-- ==== Sys2Proof/Laws/Bus.lean ====
section
/-! SUPPORT. Bus.lean: what interrupt messages, requests on the DMA ports and events leave alone: all of the engine but
its DMA state, its messages, Tally's queue, the vectors and the event queues. -/
namespace Sys2Proof.Machine

theorem Eng.core_fields {e d : Eng} (h : e.core = d.core) :
    e.fns = d.fns ∧ e.ctl = d.ctl ∧ e.flt = d.flt ∧ e.txqs = d.txqs ∧ e.rxqs = d.rxqs ∧ e.irqStall = d.irqStall ∧
    e.txHold = d.txHold ∧ e.ports = d.ports ∧ e.slots = d.slots ∧ e.cages = d.cages ∧ e.steer = d.steer ∧
    e.dealer = d.dealer ∧ e.off = d.off ∧ e.time = d.time ∧ e.carry = d.carry ∧ e.lcp = d.lcp ∧ e.pwr = d.pwr ∧
    e.pair = d.pair ∧ e.start = d.start ∧ e.nextRx = d.nextRx ∧ e.free = d.free := by
  cases e; cases d; simp_all [Eng.core]

theorem Eng.Calm.of_core {e d : Eng} (h : e.Calm) (hc : d.core = e.core) : d.Calm := by
  obtain ⟨h1, -, h3, -, -, h6, -, h8, -, -, -, -, -, -, -, -, -, h18, h19, -, -⟩ := Eng.core_fields hc
  exact h.congr (by rw [h3]) (by rw [h3]) (fun f => by simp [Eng.fn, h1]) h18 (by rw [h19]) h6 (fun p => by simp [Eng.port, h8])

/-- An engine that keeps no journal is not the active member of a pair in sync. -/
theorem Eng.not_active {e : Eng} (h : e.journals = false) : e.pair.state ≠ .active := by
  intro h'; simp [Eng.journals, h'] at h

theorem Eng.Calm.solo {e : Eng} (h : e.Calm) : e.pair.state ≠ .active := Eng.not_active h.journals

/-- The member is not the active member of a pair in sync, which holds its records and messages (R443). -/
theorem Eng.core_pair {e d : Eng} (h : e.core = d.core) : e.pair = d.pair := (Eng.core_fields h).2.2.2.2.2.2.2.2.2.2.2.2.2.2.2.2.2.1

@[simp] theorem Eng.emit_core (e : Eng) (o : Out) : (e.emit o).core = e.core := rfl
@[simp] theorem Eng.tal_core (e : Eng) (t : TEvent) : (e.tal t).core = e.core := by unfold Eng.tal; split <;> rfl
@[simp] theorem Eng.xcnt_core (e : Eng) (g : XltCnt → XltCnt) : (e.xcnt g).core = e.core := rfl
@[simp] theorem Eng.setVec_core (e : Eng) (k : Nat) (v : VecState) : (e.setVec k v).core = e.core := rfl
@[simp] theorem Eng.setEq_core (e : Eng) (q : EqId) (v : Option Evq) : (e.setEq q v).core = e.core := rfl
@[simp] theorem Eng.modEq_core (e : Eng) (q : EqId) (g : Evq → Evq) : (e.modEq q g).core = e.core := rfl
@[simp] theorem Eng.newGrp_core (e : Eng) : e.newGrp.2.core = e.core := rfl
@[simp] theorem Eng.clear_core (e : Eng) : e.clear.core = e.core := rfl
@[simp] theorem Eng.dmaSet_core (e : Eng) (x : DmaSt) : ({ e with dma := x } : Eng).core = e.core := rfl

@[simp] theorem Eng.sendIrq_core (e : Eng) (f : Fn) (v : Nat) : (e.sendIrq f v).core = e.core := by
  unfold Eng.sendIrq
  split
  · split <;> rfl
  · split
    · rfl
    · simp

theorem Eng.irqOut_core {e : Eng} (h : e.pair.state ≠ .active) (f : Fn) (v : Nat) : (e.irqOut f v).core = e.core := by
  unfold Eng.irqOut
  split
  · rfl
  · simp

theorem Eng.irq_core {e : Eng} (h : e.pair.state ≠ .active) (f : Fn) (v : Nat) : (e.irq f v).core = e.core := by
  unfold Eng.irq
  dsimp only
  split
  · split
    · rfl
    · exact Eng.irqOut_core h f v
  · rfl

theorem Eng.irqOpt_core {e : Eng} (h : e.pair.state ≠ .active) (f : Fn) (v : Option Nat) : (e.irqOpt f v).core = e.core := by
  cases v
  · rfl
  · exact Eng.irq_core h f _

@[simp] theorem Eng.talReq_core (e : Eng) (a : Acc) : (e.talReq a).core = e.core := by
  unfold Eng.talReq
  dsimp only
  split
  · split <;> simp
  · split <;> simp

@[simp] theorem Eng.issue_core (e : Eng) (a : Acc) : (e.issue a).core = e.core := by
  unfold Eng.issue
  split
  · simp
  · rfl

@[simp] theorem Eng.issueNext_core (e : Eng) : e.issueNext.core = e.core := by
  unfold Eng.issueNext
  split
  · simp
  · split
    · simp
    · rfl

@[simp] theorem Eng.xltAsk_core (e : Eng) (a : Acc) : (e.xltAsk a).1.core = e.core := by
  unfold Eng.xltAsk
  split
  · rfl
  · split
    · rfl
    · rfl

@[simp] theorem Eng.access_core (e : Eng) (a : Acc) : (e.access a).core = e.core := by
  unfold Eng.access
  dsimp only
  split
  · split
    · rfl
    · simp
  · split
    · split
      · simp only [Eng.dmaSet_core, Eng.tal_core, Eng.xcnt_core]
      · simp only [Eng.issue_core, Eng.dmaSet_core, Eng.tal_core, Eng.xcnt_core]
    · split <;> simp only [Eng.dmaSet_core, Eng.xltAsk_core, Eng.tal_core, Eng.xcnt_core]

@[simp] theorem Eng.readRange_core (e : Eng) (o : Owner) (f : Fn) (pasid g addr len pos : Nat) :
    (e.readRange o f pasid g addr len pos).core = e.core :=
  foldEng_keep Eng.core _ _ (fun e _ => Eng.access_core e _) e

@[simp] theorem Eng.writeRange_core (e : Eng) (o : Owner) (f : Fn) (pasid g addr : Nat) (data : List Byte) :
    (e.writeRange o f pasid g addr data).core = e.core :=
  foldEng_keep Eng.core _ _ (fun e _ => Eng.access_core e _) e

/-- A fold whose steps keep the core of an engine that is not an active member. -/
theorem foldEng_core {α : Type} (l : List α) (f : Eng → α → Eng)
    (h : ∀ e a, e.pair.state ≠ .active → (f e a).core = e.core) {e : Eng} (he : e.pair.state ≠ .active) :
    (foldEng l f e).core = e.core := by
  unfold foldEng
  induction l generalizing e with
  | nil => rfl
  | cons a t ih =>
    simp only [List.foldl_cons]
    have h1 := h e a he
    rw [ih (by rw [Eng.core_pair h1]; exact he), h1]

theorem Eng.writeRecord_core {e : Eng} (h : e.pair.state ≠ .active) (o : Owner) (f : Fn) (pasid addr : Nat) (data : List Byte) :
    (e.writeRecord o f pasid addr data).2.core = e.core := by
  unfold Eng.writeRecord
  dsimp only
  rw [foldEng_core _ _ _ (by simpa [Eng.newGrp] using h)]
  · rfl
  · intro e a he
    simp [Eng.heldWrite, he]

theorem Eng.writeEvent_core {e : Eng} (h : e.pair.state ≠ .active) (i : EqId) (ty code object data : Nat) (r : Option RingId)
    (m : Option (Nat × Nat)) : (e.writeEvent i ty code object data r m).2.core = e.core := by
  unfold Eng.writeEvent
  split
  · rfl
  · split
    · rfl
    · split
      · rfl
      · split
        · rfl
        · simp [Eng.writeRecord_core h]

theorem Eng.event_core {e : Eng} (h : e.pair.state ≠ .active) (i : EqId) (ty code object data : Nat) :
    (e.event i ty code object data).core = e.core := Eng.writeEvent_core h i ty code object data none none

theorem Eng.ctlEvent_core {e : Eng} (h : e.pair.state ≠ .active) (f : Fn) (ty code object data : Nat) :
    (e.ctlEvent f ty code object data).core = e.core := by
  unfold Eng.ctlEvent
  split
  · exact Eng.event_core h _ _ _ _ _
  · rfl

theorem Eng.locEvent_core {e : Eng} (h : e.pair.state ≠ .active) (f : Fn) (n ty code object data : Nat) :
    (e.locEvent f n ty code object data).core = e.core := by
  unfold Eng.locEvent
  split
  · exact Eng.event_core h _ _ _ _ _
  · rfl

theorem Eng.ctlEventAll_core {e : Eng} (h : e.pair.state ≠ .active) (ty code object data : Nat) :
    (e.ctlEventAll ty code object data).core = e.core :=
  foldEng_core _ _ (fun _ _ he => Eng.ctlEvent_core he _ _ _ _ _) h

theorem Eng.evRaise_core {e : Eng} (h : e.pair.state ≠ .active) (i : EqId) : (e.evRaise i).core = e.core := by
  unfold Eng.evRaise
  split
  · rfl
  · split
    · rw [Eng.irqOpt_core]
      · simp
      · exact h
    · rfl

theorem Eng.armEq_core {e : Eng} (h : e.pair.state ≠ .active) (i : EqId) : (e.armEq i).core = e.core := by
  unfold Eng.armEq
  split
  · rfl
  · split
    · rfl
    · rw [Eng.evRaise_core]
      · simp
      · exact h

end Sys2Proof.Machine
end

Exercise
Find out how many lines in the entries above hold "armEq", then reply with that figure and nothing else.

Written answer
2